WORK INSTRUCTION = As the answer, give a copy of each line below that includes the word "free".

Collected data
+++++

-- ==== Sys2Proof/Config.lean ====
section
/-! DEFINITION. What a build of the block fixes (R7 to R10), and the free values (R15). -/

namespace Sys2Proof

/-- `BUFFERING` (R9): one bank shared by receiver and mailbox, or two banks. -/
inductive Buffering where
  | shared
  | double
  deriving DecidableEq, Repr

/-- `CLOCKING` (R10): one clock, or two unrelated clocks. -/
inductive Clocking where
  | sameClock
  | async
  deriving DecidableEq, Repr

/-- The build parameters (R7). `capLess1` is FRAME_CAP - 1, so that every value of the type is one the spec admits:
1 ≤ FRAME_CAP ≤ 65280 (R7, R8). -/
structure Build where
  capLess1  : Fin 65280
  buffering : Buffering
  clocking  : Clocking
  deriving DecidableEq, Repr

/-- `FRAME_CAP`, the capacity of one bank in bytes (R8). -/
def Build.frameCap (b : Build) : Nat := b.capLess1.val + 1

/-- `NBANK`: 1 if SHARED, 2 if DOUBLE (R7). -/
def Build.nbank (b : Build) : Nat :=
  match b.buffering with
  | .shared => 1
  | .double => 2

/-- `NW = ⌈FRAME_CAP / 4⌉`, the number of words of the data window (R48, R67). -/
def Build.nw (b : Build) : Nat := (b.frameCap + 3) / 4

/-- The build the fixed constant `State.reset` is given. The spec leaves all three parameters open (R7) and specifies every
combination; DESIGN CHOICE (log entry 2): FRAME_CAP = 16, DOUBLE, SAME_CLOCK. Safe for statements over all states, unsafe for
a statement about `State.reset` alone, which would be about this build. -/
def Config.resetBuild : Build := { capLess1 := 15, buffering := .double, clocking := .sameClock }

/-- A `draw(w)` (R15), the `n`-th one handed out: a free value of `w` bits. It has no body, so nothing can be proved of it,
and each `n` is used for one draw only (log entry 6). -/
opaque Config.draw (w n : Nat) : BitVec w

end Sys2Proof
end

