-- ==== Sys2Proof/Machine/Operands.lean ====
section
/-! DEFINITION. Operand forms: how WDATA is taken apart (R77), how each register's rdata is put together (R78, R48), and the
lanes of the data window (R53, R148). -/

namespace Sys2Proof.Machine

open Sys2Proof

/-- The encoding of `rxs` in STATUS[6:5] (R23, R141). -/
def Rxs.enc : Rxs → BitVec 2
  | .idle => 0
  | .accum => 1
  | .discard => 2

/-- A diagnostic field (R138): the current value on one clock, a draw of the field's width (the next one to be handed out) in
ASYNC mode. -/
def diagnostic {w : Nat} (s : State) (current : BitVec w) : BitVec w :=
  match s.build.clocking with
  | .sameClock => current
  | .async => Config.draw w s.drawn

/-- A 16-bit field in bits 15..0, the reserved bits 0 (R78). -/
def halfWord (v : Half) : Word := 0#16 ++ v

/-- CTRL (R48, R135). -/
def ctrlWord (k : Block) : Word :=
  0#29 ++ BitVec.ofBool k.errIe ++ BitVec.ofBool k.rdyIe ++ BitVec.ofBool k.en

/-- STATUS (R48, R78, R141), with the field RXS given. -/
def statusWord (k : Block) (rx : BitVec 2) : Word :=
  0#24 ++ BitVec.ofBool k.irq ++ rx ++ BitVec.ofBool k.haz ++ BitVec.ofBool k.mboxOvr ++
    BitVec.ofBool k.ovf ++ BitVec.ofBool k.held ++ BitVec.ofBool k.ready

/-- POP with VALID = 1 (R78, R143). -/
def popWord (len : Half) : Word := 1#1 ++ 0#15 ++ len

/-- CONFIG (R48, R149). -/
def configWord (b : Build) : Word :=
  0#14 ++ BitVec.ofBool (b.clocking = .async) ++ BitVec.ofBool (b.buffering = .double) ++ BitVec.ofNat 16 b.frameCap

/-- Byte `i` of the data window where the spec defines it (R148); `none` where the lane is a draw. -/
def windowByte (k : Block) (i : Nat) : Option Byte :=
  if (k.ready || k.held) && !k.slotDirty && decide (i < k.mbLen.toNat) then bankRead k k.mbBank i else none

/-- Lane `j` of `DATA[n]` (R148): byte `4n + j`, or a draw of its own. -/
def dataLane (s : State) (n j : Nat) : Byte := (windowByte s.blk (4 * n + j)).getD (Config.draw 8 (s.drawn + j))

/-- `{lane[3], lane[2], lane[1], lane[0]}` (R148): the byte with the lowest index in the least significant lane (R53). -/
def dataWord (s : State) (n : Nat) : Word := dataLane s n 3 ++ dataLane s n 2 ++ dataLane s n 1 ++ dataLane s n 0

/-- WDATA bit `n`, one bit of a register's operand (R77). -/
def wdataBit (wdata : Word) (n : Nat) : Bool := wdata.getLsbD n

/-- `WDATA[15:0]` (R77). -/
def wdataHalf (wdata : Word) : Half := wdata.extractLsb' 0 16

end Sys2Proof.Machine
end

+++++

COMPLETED EXERCISE =
/-! DEFINITION. What a build of the block fixes (R7 to R10), and the free values (R15). -/
/-- A `draw(w)` (R15), the `n`-th one handed out: a free value of `w` bits. It has no body, so nothing can be proved of it,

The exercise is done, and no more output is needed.